- Maxime de la Falaise by Clifford Coffin in 1949
- Born: Maxine Birley 25 June 1922 West Dean, West Sussex, England, UK
- Died: 30 April 2009 (aged 86) Provence, France
- Other name: Maxime McKendry
- Known for: Model, actress, author
- Spouses: ; Count Alain Le Bailly de La Falaise ​ ​(m. 1946; div. 1950)​ ; John McKendry ​ ​(m. 1967; died 1975)​
- Children: Loulou Le Bailly de La Falaise Alexis Le Bailly de La Falaise
- Parent(s): Sir Oswald Birley Rhoda Vava Mary Lecky Pike
- Relatives: Mark Birley (brother) Hugh Hornby Birley (2x great-grandfather)

= Maxime de la Falaise =

English model, actress, designer and writer

Maxime Le Bailly, comtesse de La Falaise (25 June 1922 – 30 April 2009), was an English model, designer, food writer, and actress. She was also the mother of jewellery designer Loulou de la Falaise.

Born into a prominent English family, Maxime de la Falaise established herself in Paris, where she worked as a "society saleswoman" for Elsa Schiaparelli and modelled for fashion photographers, appearing on the cover of Vogue. She later designed for Schiaparelli, Pucci, and Chloé before opening her own couture house in 1955. Maxime continued designing in New York, where she also contributed to Vogue as a food columnist in the 1970s. She became part of the city's artistic and social circles, and befriended Pop artist Andy Warhol, who brought her into his Factory scene. She also appeared in films associated with Warhol, notably Blood for Dracula (1974). Her writings on food include the books Seven Centuries of English Cooking (1973) and Food in Vogue (1980).

==Early life==
Maxime de la Falaise was born Maxine Birley on 25 June 1922, in West Dean, Sussex, England. She was the daughter of the portrait painter Oswald Birley and Rhoda Vava Mary Lecky Pike, an Irish artist and horticulturalist. Her younger brother, Mark Birley, later became a restaurateur and founded the London nightclub Annabel's.
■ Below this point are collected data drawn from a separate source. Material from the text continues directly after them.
/-- Power-on and warm-reset calibration of all converters (R323). -/
def calPowerOn (c : Chip) : Chip :=
  each (List.range 16) (fun k c => setAdc k { calSince := some c.clk.now, powerOn := true, mode := .calibrating } c) c

/-! ### Sigma-delta channels -/

def sdfPage (k : Nat) : Page := .sdf (Fin.ofNat 8 k)

/-- Channel number 0 to 383: 48 × bank + 3 × port in the bank + input. -/
def sdfCh (c : Chip) (i : Nat) : SdfCh := tabGet {} c.sdfs i

def setSdf (i : Nat) (x : SdfCh) (c : Chip) : Chip := { c with sdfs := tabSet {} c.sdfs i x }

/-- The channel of input Sx of port n. -/
def portCh (n x : Nat) : Nat := 48 * (n / 16) + 3 * (n % 16) + x

def sdfPort (c : Chip) (i : Nat) : Word := act c (sdfPage (i / 48)) (0x080 + 16 * (i % 48 / 3))

/-- Channel i is enabled, its line is driven and its clock runs. -/
def sdfOn (c : Chip) (i : Nat) : Bool :=
  let w := act c (sdfPage (i / 48)) 0x044
  bit (sdfPort c i) (28 + i % 3) && bit w (if i % 48 < 24 then 7 else 15) && !clkLost c .sense && acting c (sdfPage (i / 48))

/-- Tap j of the sinc3 and sinc2 filters of ratio R: coefficients of (1 + z^-1 + … + z^-(R-1)) cubed and squared. -/
def tri (j : Nat) : Int := ((j + 1) * (j + 2) / 2 : Nat)

def sinc3Tap (r j : Nat) : Int :=
  tri j - (if r ≤ j then 3 * tri (j - r) else 0) + (if 2 * r ≤ j then 3 * tri (j - 2 * r) else 0)

def sinc2Tap (m j : Nat) : Int := ((j + 1 : Nat) : Int) - (if m ≤ j then 2 * ((j - m + 1 : Nat) : Int) else 0)

/-- Σ h_j b over bits, the newest first, with 1 as +1 and 0 as −1. -/
def firSum (h : Nat → Int) : Nat → List Bool → Int
  | _, [] => 0
  | j, b :: t => (if b then h j else -(h j)) + firSum h (j + 1) t

/-- The decimator's output in Q1.23, clamped (R331). -/
def decimate (r : Nat) (bits : List Bool) : Int :=
  let s := firSum (sinc3Tap r) 0 (bits.take (3 * r - 2))
  let d := roundAway ((s : Rat) * (2 ^ 23 : Nat) / (r * r * r : Nat))
  if d > 8388607 then 8388607 else if d < -8388607 then -8388607 else d

/-- One comparator evaluation over the last 2M − 1 bits (R334): outside its window. -/
def ocOutside (w thr : Word) (bits : List Bool) : Bool :=
  let m := fld w 21 16
  let s : Rat := (firSum (sinc2Tap m) 0 (bits.take (2 * m - 1)) : Rat) / (m * m : Nat)
  let hi : Rat := (signed 16 (fld thr 15 0) : Rat) / 32768
  let lo : Rat := (signed 16 (fld thr 31 16) : Rat) / 32768
  decide (hi < s) || decide (s < lo)

/-- One more bit, oldest first, of a channel: comparator and counts. -/
def sdfBit (w thr : Word) (x : SdfCh) (b : Bool) : SdfCh :=
  let bits := (b :: x.bits).take 766
  let got := min 766 (x.got + 1)
  let out := decide (2 * fld w 21 16 - 1 ≤ got) && ocOutside w thr bits
  let run := if out then min 16 (x.ocRun + 1) else 0
  { x with
    bits := bits
    got := got
    ocRun := run
    asserted := if out then x.asserted || decide (fld w 27 24 + 1 ≤ run) else false }

/-- The bits since the last latch instant, oldest first, and whether the comparator asserted among them. -/
def sdfBits (w thr : Word) (x : SdfCh) (new : List Bool) : SdfCh × Bool :=
  new.foldl (fun (a : SdfCh × Bool) b =>
    let y := sdfBit w thr a.1 b
    (y, a.2 || (y.asserted && !a.1.asserted))) (x, false)

/-- The bank has raised OC in this frame (R339). -/
def ocNoted (c : Chip) (k : Nat) : Bool := (List.range 48).any (fun i => (sdfCh c (48 * k + i)).ocRaised)

/-- 0x81 stands no longer once no line of the bank is stuck (R333). -/
def stuckEnds (k : Nat) (c : Chip) : Chip :=
  if (List.range 48).any (fun i => (sdfCh c (48 * k + i)).stuck) then c else endCond (sdfPage k) 0x81 c

/-- A comparator runs: its channel is enabled, the SENSE clock runs and the page is not OFF (R334, R336). -/
def compares (c : Chip) (i : Nat) : Bool :=
  bit (sdfPort c i) (28 + i % 3) && !clkLost c .sense && (hdr c (sdfPage (i / 48))).state != .off

/-- The bits a channel has taken in since the last latch instant, then its decimator (R331, R334). An edge ends a stuck line (R333). -/
def sdfSample (i : Nat) (new : List Bool) (c : Chip) : Chip :=
  let w := sdfPort c i
  let p := sdfPage (i / 48)
  if !sdfOn c i then c
  else
    let x0 := sdfCh c i
    let (x1, rise) := sdfBits w (rd c p (0x084 + 16 * (i % 48 / 3))) x0 new
    let edge := match new with
      | [] => false
      | b :: _ => new.any (fun y => y != b) || (match x0.bits with | y :: _ => y != b | [] => false)
    let r := fld w 8 0
    let ok := decide (3 * r - 2 ≤ x1.got)
    let x2 := { x1 with
      d := if ok then decimate r x1.bits else 0
      valid := ok
      stuck := x1.stuck && !edge
      ocRaised := x1.ocRaised || rise }
    let c2 := raiseIf (rise && !ocNoted c (i / 48)) p 8 (setSdf i x2 c)
    if x0.stuck && edge then stuckEnds (i / 48) c2 else c2

/-- A channel's output as the loops read it: normalised to −1 to +1. -/
def sdfVal (c : Chip) (i : Nat) : Rat := ((sdfCh c i).d : Rat) / (2 ^ 23 : Nat)

/-- STUCK (R333): no edge for STUCK × 64 periods. -/
def stuckLine (i : Nat) (c : Chip) : Chip :=
  let k := i / 48
  let p := sdfPage k
  if actF c p 0x040 7 0 = 0 ∨ !sdfOn c i then c
  else
    let c1 := setSdf i { sdfCh c i with stuck := true } c
    let c2 := if bit (rd c1 p 0x048) 7 then c1 else wr p 0x048 (BitVec.ofNat 32 (0x80 + i % 48)) c1
    react (16 * k + i % 48 / 3) 5 0x81 (latchCond p 0x81 (raise p 9 c2))

/-- A change of OSR or CH_EN empties the channel's filter (R331). -/
def sdfRestart (i : Nat) (c : Chip) : Chip := setSdf i {} c

/-- The comparator of a channel asserts or releases between samples (R334). -/
def comparator (n x : Nat) (on : Bool) (c : Chip) : Chip :=
  let i := portCh n x
  if compares c i then
    let s := sdfCh c i
    raiseIf (on && !ocNoted c (i / 48)) (sdfPage (i / 48)) 8 (setSdf i { s with asserted := on, ocRaised := s.ocRaised || on } c)
  else c

/-- A comparator that runs asserts between two samples. -/
def comparatorTrip (n x : Nat) (c : Chip) : Chip :=
  if compares c (portCh n x) then ocTripOn n x (comparator n x true c) else c

/-- A new frame: OC can be raised again (R339). -/
def sdfKnot (c : Chip) : Chip :=
  each ((c.sdfs.filter (fun x => x.2.ocRaised)).map (·.1)) (fun i c => setSdf i { sdfCh c i with ocRaised := false } c) c

end Sys2Proof.Machine
end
The Birley family divided its time between London and Charleston Manor in East Sussex and traveled extensively. She was exposed from an early age to artists, writers, performers, and members of British high society. Her godfather was the French cartoonist Sem. Her mother's interest in gardening and entertaining also influenced the domestic and culinary interests that later became part of her writing career.

When her parents spent months abroad in India and Siam painting royalty, Maxime stayed with her grandparents near Dublin. She received her education at home by governesses and nannies, with the prospect of being sent to school sometimes used as a disciplinary threat. She recalled, "I rarely saw any children. I knew a few boys, no girls. I climbed trees and fought. played rough games. Cowboys and Indians."

At the outbreak of the World War II, Birley initially intended to join the Women's Royal Naval Service but instead joined the Women's Auxiliary Air Force. Because of her fluency in French and aptitude for languages, she was assigned to Bletchley Park, where she worked as a codebreaker at Bletchley Park. She was later discharged from military service after developing kleptomania.

== Career ==

=== Paris: Modelling and designing ===
Her first husband, Count Alain de La Falaise, introduced her to the Parisian salon world. They married in 1946, after which she adopted the name Maxime. They had two children, Loulou and Alexis, before divorcing in 1950.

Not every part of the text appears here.